Sent from my Nexus 5X using Tapatalk


----------



## Neshy414

So i've got a bit of a weird issue, plugged in my G102 again after a couple months and for some reason it isn't recognised in LGS anymore. Already rolled back to 8.94 LGS, purged the mouse drivers, reinstalled/updated them via the method Logitech recommends, and also plugged a second G102 in which is also not recognised. LGS just says "No devices detected".

Both mice work completely fine, and my G-Pro, as well as my G403 do show up in LGS when they are plugged in, just not these G102's. Does someone know what could be going on?

Edit: quick addition, i know that they were recognised in LGS before as i did update my main G102's firmware with the update that came in 8.96, however i did not update the other one so i guess that has nothing to do with it since they are both not recognised.


----------



## Johan450

Neshy414 said:


> So i've got a bit of a weird issue, plugged in my G102 again after a couple months and for some reason it isn't recognised in LGS anymore. Already rolled back to 8.94 LGS, purged the mouse drivers, reinstalled/updated them via the method Logitech recommends, and also plugged a second G102 in which is also not recognised. LGS just says "No devices detected".
> 
> Both mice work completely fine, and my G-Pro, as well as my G403 do show up in LGS when they are plugged in, just not these G102's. Does someone know what could be going on?
> 
> Edit: quick addition, i know that they were recognised in LGS before as i did update my main G102's firmware with the update that came in 8.96, however i did not update the other one so i guess that has nothing to do with it since they are both not recognised.


I had issues with LGS not finding my g100s unless I ran it as administrator. Tried that?


----------



## Neshy414

Johan450 said:


> I had issues with LGS not finding my g100s unless I ran it as administrator. Tried that?


Should've thought of that myself silly me, that worked. Thank you man, good shout!


----------



## DaoNayt

Hey peeps

I have a G102, but its not shown anywhere in the Device Manager.
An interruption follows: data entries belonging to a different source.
-- ==== Sys2Proof/Laws/Memory.lean ====
section
/-! SUPPORT. Device memory and the scratchpad: a read after a write, and the canonical form that every memory operation keeps. -/

namespace Sys2Proof.Machine

theorem Memory.wf_iff (m : Memory) : m.wf = true ↔ Tab.sorted m = true ∧ ∀ c ∈ m, c.2 ≠ 0 := by
  simp [Memory.wf, List.all_eq_true]

/-- Memory with nothing listed is in canonical form. -/
@[simp] theorem Memory.wf_nil : Memory.wf ([] : Memory) = true := rfl

/-- A write keeps the canonical form. -/
theorem Memory.wf_write (m : Memory) (a : Nat) (x : Byte) (h : m.wf = true) : (m.write a x).wf = true := by
  rw [Memory.wf_iff] at *
  unfold Memory.write
  by_cases hx : x = 0
  · rw [if_pos hx]
    exact ⟨Tab.sorted_erase m a h.1, fun c hc => h.2 c (Tab.mem_of_mem_erase m a c hc)⟩
  · rw [if_neg hx]
    refine ⟨Tab.sorted_put m a x h.1, fun c hc => ?_⟩
    rcases Tab.mem_put m a x c hc with rfl | hc
    · exact hx
    · exact h.2 c hc

/-- A write of bytes keeps the canonical form. -/
theorem Memory.wf_writeList (m : Memory) (a : Nat) (xs : List Byte) (h : m.wf = true) : (m.writeList a xs).wf = true := by
  induction xs generalizing m a with
  | nil => exact h
  | cons x xs ih => exact ih (m.write a x) (a + 1) (Memory.wf_write m a x h)

/-- A read after a write of one byte. -/
theorem Memory.read_write (m : Memory) (a b : Nat) (x : Byte) : (m.write a x).read b = if a = b then x else m.read b := by
  unfold Memory.write Memory.read
  by_cases hx : x = 0
  · rw [if_pos hx, Tab.get?_erase]
    by_cases h : a = b
    · rw [if_pos h, if_pos h, hx]; rfl
    · rw [if_neg h, if_neg h]
  · rw [if_neg hx, Tab.get?_put]
    by_cases h : a = b
    · rw [if_pos h, if_pos h]; rfl
    · rw [if_neg h, if_neg h]

/-- A write of bytes leaves every byte below the first alone. -/
theorem Memory.read_writeList_below (m : Memory) (a b : Nat) (xs : List Byte) (h : b < a) : (m.writeList a xs).read b = m.read b := by
  induction xs generalizing m a with
  | nil => rfl
  | cons x xs ih =>
    show (Memory.writeList (m.write a x) (a + 1) xs).read b = _
    rw [ih (m.write a x) (a + 1) (by omega), Memory.read_write, if_neg (by omega)]

/-- A write of bytes leaves every byte outside them alone. -/
theorem Memory.read_writeList_outside (m : Memory) (a b : Nat) (xs : List Byte) (h : b < a ∨ a + xs.length ≤ b) :
    (m.writeList a xs).read b = m.read b := by
  induction xs generalizing m a with
  | nil => rfl
  | cons x xs ih =>
    simp only [List.length_cons] at h
    show (Memory.writeList (m.write a x) (a + 1) xs).read b = _
    rw [ih (m.write a x) (a + 1) (by omega), Memory.read_write, if_neg (by omega)]

/-- A read of a byte that a write of bytes covers gives the byte written. -/
theorem Memory.read_writeList_inside (m : Memory) (a i : Nat) (xs : List Byte) (h : i < xs.length) :
    (m.writeList a xs).read (a + i) = xs.getD i 0 := by
  induction xs generalizing m a i with
  | nil => simp at h
  | cons x xs ih =>
    show (Memory.writeList (m.write a x) (a + 1) xs).read (a + i) = _
    cases i with
    | zero =>
      rw [Memory.read_writeList_below _ _ _ _ (by omega), Memory.read_write, if_pos (by omega)]; rfl
    | succ i =>
      simp only [List.length_cons] at h
      have := ih (m.write a x) (a + 1) i (by omega)
      rw [show a + (i + 1) = a + 1 + i by omega, this]; rfl

@[simp] theorem Memory.readList_length (m : Memory) (a n : Nat) : (m.readList a n).length = n := by
  induction n generalizing a with
  | zero => rfl
  | succ n ih => simp [Memory.readList, ih]

/-- The bytes of a read, one by one. -/
theorem Memory.readList_getD (m : Memory) (a n i : Nat) (h : i < n) : (m.readList a n).getD i 0 = m.read (a + i) := by
  induction n generalizing a i with
  | zero => omega
  | succ n ih =>
    cases i with
    | zero => rfl
    | succ i =>
      show (Memory.readList m (a + 1) n).getD i 0 = _
      rw [ih (a + 1) i (by omega), show a + 1 + i = a + (i + 1) by omega]

/-- What was just written is what a read of the same bytes gives. -/
theorem Memory.readList_writeList (m : Memory) (a : Nat) (xs : List Byte) : (m.writeList a xs).readList a xs.length = xs := by
  apply List.ext_getElem
  · simp
  · intro i h1 h2
    have h3 := Memory.readList_getD (m.writeList a xs) a xs.length i h2
    rw [Memory.read_writeList_inside m a i xs h2] at h3
    simpa [List.getD_eq_getElem?_getD, h1, h2] using h3

/-- A write into a die's memory keeps the canonical form. -/
theorem State.physWrite_wf (s : State) (die pa : Nat) (data : List Byte) (h : s.mem.wf = true) :
    (s.physWrite die pa data).mem.wf = true := Memory.wf_writeList s.mem _ data h

end Sys2Proof.Machine
end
I saw it listed by name during instalation of LGS but then it got replaced by a generic driver. Also LGS added abunch of these HID devices. Is this normal and could this be the reason I'm getting a weird 1 second stutter every now and then in every game? I'm on Win7 x64.


----------



## Melan

Yes, it's normal. I have 9 entries in HID section. All of them are my wireless G403. You can disable almost all of them except 1 or 2 USB INPUT DEVICE entries which are required to operate the mouse. That's not why you get stutters I recon though.


----------



## bellissimo

..


----------



## bellissimo

DaoNayt said:


> Hey peeps
> 
> I have a G102, but its not shown anywhere in the Device Manager. I saw it listed by name during instalation of LGS but then it got replaced by a generic driver. Also LGS added abunch of these HID devices. Is this normal and could this be the reason I'm getting a weird 1 second stutter every now and then in every game? I'm on Win7 x64.
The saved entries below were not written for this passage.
-- ==== Sys2Proof/Laws/State.lean ====
section
/-! SUPPORT. The named updates of the state: for each, every field that it leaves alone. -/

namespace Sys2Proof.Machine

/-! ### `State.modDie` changes `dies` only -/

@[simp] theorem State.modDie_tick (s : State) (d : Nat) (f : Die → Die) : (s.modDie d f).tick = s.tick := rfl
@[simp] theorem State.modDie_schedule (s : State) (d : Nat) (f : Die → Die) : (s.modDie d f).schedule = s.schedule := rfl
@[simp] theorem State.modDie_cur (s : State) (d : Nat) (f : Die → Die) : (s.modDie d f).cur = s.cur := rfl
@[simp] theorem State.modDie_issueNo (s : State) (d : Nat) (f : Die → Die) : (s.modDie d f).issueNo = s.issueNo := rfl
@[simp] theorem State.modDie_nextId (s : State) (d : Nat) (f : Die → Die) : (s.modDie d f).nextId = s.nextId := rfl
@[simp] theorem State.modDie_fuses (s : State) (d : Nat) (f : Die → Die) : (s.modDie d f).fuses = s.fuses := rfl
@[simp] theorem State.modDie_mem (s : State) (d : Nat) (f : Die → Die) : (s.modDie d f).mem = s.mem := rfl
@[simp] theorem State.modDie_poison (s : State) (d : Nat) (f : Die → Die) : (s.modDie d f).poison = s.poison := rfl
@[simp] theorem State.modDie_blocks (s : State) (d : Nat) (f : Die → Die) : (s.modDie d f).blocks = s.blocks := rfl
@[simp] theorem State.modDie_fills (s : State) (d : Nat) (f : Die → Die) : (s.modDie d f).fills = s.fills := rfl
@[simp] theorem State.modDie_issues (s : State) (d : Nat) (f : Die → Die) : (s.modDie d f).issues = s.issues := rfl
@[simp] theorem State.modDie_reqs (s : State) (d : Nat) (f : Die → Die) : (s.modDie d f).reqs = s.reqs := rfl
@[simp] theorem State.modDie_msgs (s : State) (d : Nat) (f : Die → Die) : (s.modDie d f).msgs = s.msgs := rfl
@[simp] theorem State.modDie_entries (s : State) (d : Nat) (f : Die → Die) : (s.modDie d f).entries = s.entries := rfl
@[simp] theorem State.modDie_nodes (s : State) (d : Nat) (f : Die → Die) : (s.modDie d f).nodes = s.nodes := rfl
@[simp] theorem State.modDie_ctxs (s : State) (d : Nat) (f : Die → Die) : (s.modDie d f).ctxs = s.ctxs := rfl
@[simp] theorem State.modDie_additions (s : State) (d : Nat) (f : Die → Die) : (s.modDie d f).additions = s.additions := rfl
@[simp] theorem State.modDie_pairs (s : State) (d : Nat) (f : Die → Die) : (s.modDie d f).pairs = s.pairs := rfl
@[simp] theorem State.modDie_collOut (s : State) (d : Nat) (f : Die → Die) : (s.modDie d f).collOut = s.collOut := rfl
@[simp] theorem State.modDie_links (s : State) (d : Nat) (f : Die → Die) : (s.modDie d f).links = s.links := rfl
@[simp] theorem State.modDie_ports (s : State) (d : Nat) (f : Die → Die) : (s.modDie d f).ports = s.ports := rfl
@[simp] theorem State.modDie_ring (s : State) (d : Nat) (f : Die → Die) : (s.modDie d f).ring = s.ring := rfl
@[simp] theorem State.modDie_offer (s : State) (d : Nat) (f : Die → Die) : (s.modDie d f).offer = s.offer := rfl
@[simp] theorem State.modDie_accept (s : State) (d : Nat) (f : Die → Die) : (s.modDie d f).accept = s.accept := rfl
@[simp] theorem State.modDie_acceptLow (s : State) (d : Nat) (f : Die → Die) : (s.modDie d f).acceptLow = s.acceptLow := rfl
@[simp] theorem State.modDie_accepted (s : State) (d : Nat) (f : Die → Die) : (s.modDie d f).accepted = s.accepted := rfl
@[simp] theorem State.modDie_pmax (s : State) (d : Nat) (f : Die → Die) : (s.modDie d f).pmax = s.pmax := rfl
@[simp] theorem State.modDie_tol (s : State) (d : Nat) (f : Die → Die) : (s.modDie d f).tol = s.tol := rfl
@[simp] theorem State.modDie_pstate (s : State) (d : Nat) (f : Die → Die) : (s.modDie d f).pstate = s.pstate := rfl
@[simp] theorem State.modDie_pchanges (s : State) (d : Nat) (f : Die → Die) : (s.modDie d f).pchanges = s.pchanges := rfl
@[simp] theorem State.modDie_frozen (s : State) (d : Nat) (f : Die → Die) : (s.modDie d f).frozen = s.frozen := rfl
@[simp] theorem State.modDie_flash (s : State) (d : Nat) (f : Die → Die) : (s.modDie d f).flash = s.flash := rfl
@[simp] theorem State.modDie_staging (s : State) (d : Nat) (f : Die → Die) : (s.modDie d f).staging = s.staging := rfl
@[simp] theorem State.modDie_measurement (s : State) (d : Nat) (f : Die → Die) : (s.modDie d f).measurement = s.measurement := rfl
@[simp] theorem State.modDie_svn (s : State) (d : Nat) (f : Die → Die) : (s.modDie d f).svn = s.svn := rfl
@[simp] theorem State.modDie_hostOut (s : State) (d : Nat) (f : Die → Die) : (s.modDie d f).hostOut = s.hostOut := rfl
@[simp] theorem State.modDie_hostEp (s : State) (d : Nat) (f : Die → Die) : (s.modDie d f).hostEp = s.hostEp := rfl
@[simp] theorem State.modDie_tapOut (s : State) (d : Nat) (f : Die → Die) : (s.modDie d f).tapOut = s.tapOut := rfl
@[simp] theorem State.modDie_linkOut (s : State) (d : Nat) (f : Die → Die) : (s.modDie d f).linkOut = s.linkOut := rfl

/-! ### `State.modCore` changes `dies` only -/

@[simp] theorem State.modCore_tick (s : State) (d c : Nat) (f : Core → Core) : (s.modCore d c f).tick = s.tick := rfl
@[simp] theorem State.modCore_schedule (s : State) (d c : Nat) (f : Core → Core) : (s.modCore d c f).schedule = s.schedule := rfl
@[simp] theorem State.modCore_cur (s : State) (d c : Nat) (f : Core → Core) : (s.modCore d c f).cur = s.cur := rfl
@[simp] theorem State.modCore_issueNo (s : State) (d c : Nat) (f : Core → Core) : (s.modCore d c f).issueNo = s.issueNo := rfl
@[simp] theorem State.modCore_nextId (s : State) (d c : Nat) (f : Core → Core) : (s.modCore d c f).nextId = s.nextId := rfl
@[simp] theorem State.modCore_fuses (s : State) (d c : Nat) (f : Core → Core) : (s.modCore d c f).fuses = s.fuses := rfl
@[simp] theorem State.modCore_mem (s : State) (d c : Nat) (f : Core → Core) : (s.modCore d c f).mem = s.mem := rfl
@[simp] theorem State.modCore_poison (s : State) (d c : Nat) (f : Core → Core) : (s.modCore d c f).poison = s.poison := rfl
@[simp] theorem State.modCore_blocks (s : State) (d c : Nat) (f : Core → Core) : (s.modCore d c f).blocks = s.blocks := rfl
@[simp] theorem State.modCore_fills (s : State) (d c : Nat) (f : Core → Core) : (s.modCore d c f).fills = s.fills := rfl
@[simp] theorem State.modCore_issues (s : State) (d c : Nat) (f : Core → Core) : (s.modCore d c f).issues = s.issues := rfl
@[simp] theorem State.modCore_reqs (s : State) (d c : Nat) (f : Core → Core) : (s.modCore d c f).reqs = s.reqs := rfl
@[simp] theorem State.modCore_msgs (s : State) (d c : Nat) (f : Core → Core) : (s.modCore d c f).msgs = s.msgs := rfl
@[simp] theorem State.modCore_entries (s : State) (d c : Nat) (f : Core → Core) : (s.modCore d c f).entries = s.entries := rfl
@[simp] theorem State.modCore_nodes (s : State) (d c : Nat) (f : Core → Core) : (s.modCore d c f).nodes = s.nodes := rfl
@[simp] theorem State.modCore_ctxs (s : State) (d c : Nat) (f : Core → Core) : (s.modCore d c f).ctxs = s.ctxs := rfl
@[simp] theorem State.modCore_additions (s : State) (d c : Nat) (f : Core → Core) : (s.modCore d c f).additions = s.additions := rfl
@[simp] theorem State.modCore_pairs (s : State) (d c : Nat) (f : Core → Core) : (s.modCore d c f).pairs = s.pairs := rfl
@[simp] theorem State.modCore_collOut (s : State) (d c : Nat) (f : Core → Core) : (s.modCore d c f).collOut = s.collOut := rfl
@[simp] theorem State.modCore_links (s : State) (d c : Nat) (f : Core → Core) : (s.modCore d c f).links = s.links := rfl
@[simp] theorem State.modCore_ports (s : State) (d c : Nat) (f : Core → Core) : (s.modCore d c f).ports = s.ports := rfl
@[simp] theorem State.modCore_ring (s : State) (d c : Nat) (f : Core → Core) : (s.modCore d c f).ring = s.ring := rfl
@[simp] theorem State.modCore_offer (s : State) (d c : Nat) (f : Core → Core) : (s.modCore d c f).offer = s.offer := rfl
@[simp] theorem State.modCore_accept (s : State) (d c : Nat) (f : Core → Core) : (s.modCore d c f).accept = s.accept := rfl
@[simp] theorem State.modCore_acceptLow (s : State) (d c : Nat) (f : Core → Core) : (s.modCore d c f).acceptLow = s.acceptLow := rfl
@[simp] theorem State.modCore_accepted (s : State) (d c : Nat) (f : Core → Core) : (s.modCore d c f).accepted = s.accepted := rfl
@[simp] theorem State.modCore_pmax (s : State) (d c : Nat) (f : Core → Core) : (s.modCore d c f).pmax = s.pmax := rfl
@[simp] theorem State.modCore_tol (s : State) (d c : Nat) (f : Core → Core) : (s.modCore d c f).tol = s.tol := rfl
@[simp] theorem State.modCore_pstate (s : State) (d c : Nat) (f : Core → Core) : (s.modCore d c f).pstate = s.pstate := rfl
@[simp] theorem State.modCore_pchanges (s : State) (d c : Nat) (f : Core → Core) : (s.modCore d c f).pchanges = s.pchanges := rfl
@[simp] theorem State.modCore_frozen (s : State) (d c : Nat) (f : Core → Core) : (s.modCore d c f).frozen = s.frozen := rfl
@[simp] theorem State.modCore_flash (s : State) (d c : Nat) (f : Core → Core) : (s.modCore d c f).flash = s.flash := rfl
@[simp] theorem State.modCore_staging (s : State) (d c : Nat) (f : Core → Core) : (s.modCore d c f).staging = s.staging := rfl
@[simp] theorem State.modCore_measurement (s : State) (d c : Nat) (f : Core → Core) : (s.modCore d c f).measurement = s.measurement := rfl
@[simp] theorem State.modCore_svn (s : State) (d c : Nat) (f : Core → Core) : (s.modCore d c f).svn = s.svn := rfl
@[simp] theorem State.modCore_hostOut (s : State) (d c : Nat) (f : Core → Core) : (s.modCore d c f).hostOut = s.hostOut := rfl
@[simp] theorem State.modCore_hostEp (s : State) (d c : Nat) (f : Core → Core) : (s.modCore d c f).hostEp = s.hostEp := rfl
@[simp] theorem State.modCore_tapOut (s : State) (d c : Nat) (f : Core → Core) : (s.modCore d c f).tapOut = s.tapOut := rfl
@[simp] theorem State.modCore_linkOut (s : State) (d c : Nat) (f : Core → Core) : (s.modCore d c f).linkOut = s.linkOut := rfl

/-! ### `State.modPort` changes `ports` only -/

@[simp] theorem State.modPort_tick (s : State) (p : Nat) (f : HostPort → HostPort) : (s.modPort p f).tick = s.tick := rfl
@[simp] theorem State.modPort_schedule (s : State) (p : Nat) (f : HostPort → HostPort) : (s.modPort p f).schedule = s.schedule := rfl
@[simp] theorem State.modPort_cur (s : State) (p : Nat) (f : HostPort → HostPort) : (s.modPort p f).cur = s.cur := rfl
@[simp] theorem State.modPort_issueNo (s : State) (p : Nat) (f : HostPort → HostPort) : (s.modPort p f).issueNo = s.issueNo := rfl
@[simp] theorem State.modPort_nextId (s : State) (p : Nat) (f : HostPort → HostPort) : (s.modPort p f).nextId = s.nextId := rfl
@[simp] theorem State.modPort_fuses (s : State) (p : Nat) (f : HostPort → HostPort) : (s.modPort p f).fuses = s.fuses := rfl
@[simp] theorem State.modPort_mem (s : State) (p : Nat) (f : HostPort → HostPort) : (s.modPort p f).mem = s.mem := rfl
@[simp] theorem State.modPort_poison (s : State) (p : Nat) (f : HostPort → HostPort) : (s.modPort p f).poison = s.poison := rfl
@[simp] theorem State.modPort_dies (s : State) (p : Nat) (f : HostPort → HostPort) : (s.modPort p f).dies = s.dies := rfl
@[simp] theorem State.modPort_blocks (s : State) (p : Nat) (f : HostPort → HostPort) : (s.modPort p f).blocks = s.blocks := rfl
@[simp] theorem State.modPort_fills (s : State) (p : Nat) (f : HostPort → HostPort) : (s.modPort p f).fills = s.fills := rfl
@[simp] theorem State.modPort_issues (s : State) (p : Nat) (f : HostPort → HostPort) : (s.modPort p f).issues = s.issues := rfl
@[simp] theorem State.modPort_reqs (s : State) (p : Nat) (f : HostPort → HostPort) : (s.modPort p f).reqs = s.reqs := rfl
@[simp] theorem State.modPort_msgs (s : State) (p : Nat) (f : HostPort → HostPort) : (s.modPort p f).msgs = s.msgs := rfl
@[simp] theorem State.modPort_entries (s : State) (p : Nat) (f : HostPort → HostPort) : (s.modPort p f).entries = s.entries := rfl
@[simp] theorem State.modPort_nodes (s : State) (p : Nat) (f : HostPort → HostPort) : (s.modPort p f).nodes = s.nodes := rfl
@[simp] theorem State.modPort_ctxs (s : State) (p : Nat) (f : HostPort → HostPort) : (s.modPort p f).ctxs = s.ctxs := rfl
@[simp] theorem State.modPort_additions (s : State) (p : Nat) (f : HostPort → HostPort) : (s.modPort p f).additions = s.additions := rfl
@[simp] theorem State.modPort_pairs (s : State) (p : Nat) (f : HostPort → HostPort) : (s.modPort p f).pairs = s.pairs := rfl
@[simp] theorem State.modPort_collOut (s : State) (p : Nat) (f : HostPort → HostPort) : (s.modPort p f).collOut = s.collOut := rfl
@[simp] theorem State.modPort_links (s : State) (p : Nat) (f : HostPort → HostPort) : (s.modPort p f).links = s.links := rfl
@[simp] theorem State.modPort_ring (s : State) (p : Nat) (f : HostPort → HostPort) : (s.modPort p f).ring = s.ring := rfl
@[simp] theorem State.modPort_offer (s : State) (p : Nat) (f : HostPort → HostPort) : (s.modPort p f).offer = s.offer := rfl
@[simp] theorem State.modPort_accept (s : State) (p : Nat) (f : HostPort → HostPort) : (s.modPort p f).accept = s.accept := rfl
@[simp] theorem State.modPort_acceptLow (s : State) (p : Nat) (f : HostPort → HostPort) : (s.modPort p f).acceptLow = s.acceptLow := rfl
@[simp] theorem State.modPort_accepted (s : State) (p : Nat) (f : HostPort → HostPort) : (s.modPort p f).accepted = s.accepted := rfl
@[simp] theorem State.modPort_pmax (s : State) (p : Nat) (f : HostPort → HostPort) : (s.modPort p f).pmax = s.pmax := rfl
@[simp] theorem State.modPort_tol (s : State) (p : Nat) (f : HostPort → HostPort) : (s.modPort p f).tol = s.tol := rfl
@[simp] theorem State.modPort_pstate (s : State) (p : Nat) (f : HostPort → HostPort) : (s.modPort p f).pstate = s.pstate := rfl
@[simp] theorem State.modPort_pchanges (s : State) (p : Nat) (f : HostPort → HostPort) : (s.modPort p f).pchanges = s.pchanges := rfl
@[simp] theorem State.modPort_frozen (s : State) (p : Nat) (f : HostPort → HostPort) : (s.modPort p f).frozen = s.frozen := rfl
@[simp] theorem State.modPort_flash (s : State) (p : Nat) (f : HostPort → HostPort) : (s.modPort p f).flash = s.flash := rfl
@[simp] theorem State.modPort_staging (s : State) (p : Nat) (f : HostPort → HostPort) : (s.modPort p f).staging = s.staging := rfl
@[simp] theorem State.modPort_measurement (s : State) (p : Nat) (f : HostPort → HostPort) : (s.modPort p f).measurement = s.measurement := rfl
@[simp] theorem State.modPort_svn (s : State) (p : Nat) (f : HostPort → HostPort) : (s.modPort p f).svn = s.svn := rfl
@[simp] theorem State.modPort_hostOut (s : State) (p : Nat) (f : HostPort → HostPort) : (s.modPort p f).hostOut = s.hostOut := rfl
@[simp] theorem State.modPort_hostEp (s : State) (p : Nat) (f : HostPort → HostPort) : (s.modPort p f).hostEp = s.hostEp := rfl
@[simp] theorem State.modPort_tapOut (s : State) (p : Nat) (f : HostPort → HostPort) : (s.modPort p f).tapOut = s.tapOut := rfl
@[simp] theorem State.modPort_linkOut (s : State) (p : Nat) (f : HostPort → HostPort) : (s.modPort p f).linkOut = s.linkOut := rfl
You can try to setup your G102 using LGS, save settings to mouse, then uninstall it


----------



## DaoNayt

I tried with everything uninstalled and just running the mouse alone. I deleted LGS, disconnected the mouse, deleted all the HID and input devices, and then connected it back so only the basic functionality is restored. It made no diference, either with the stutters, or the name in the Device Manager.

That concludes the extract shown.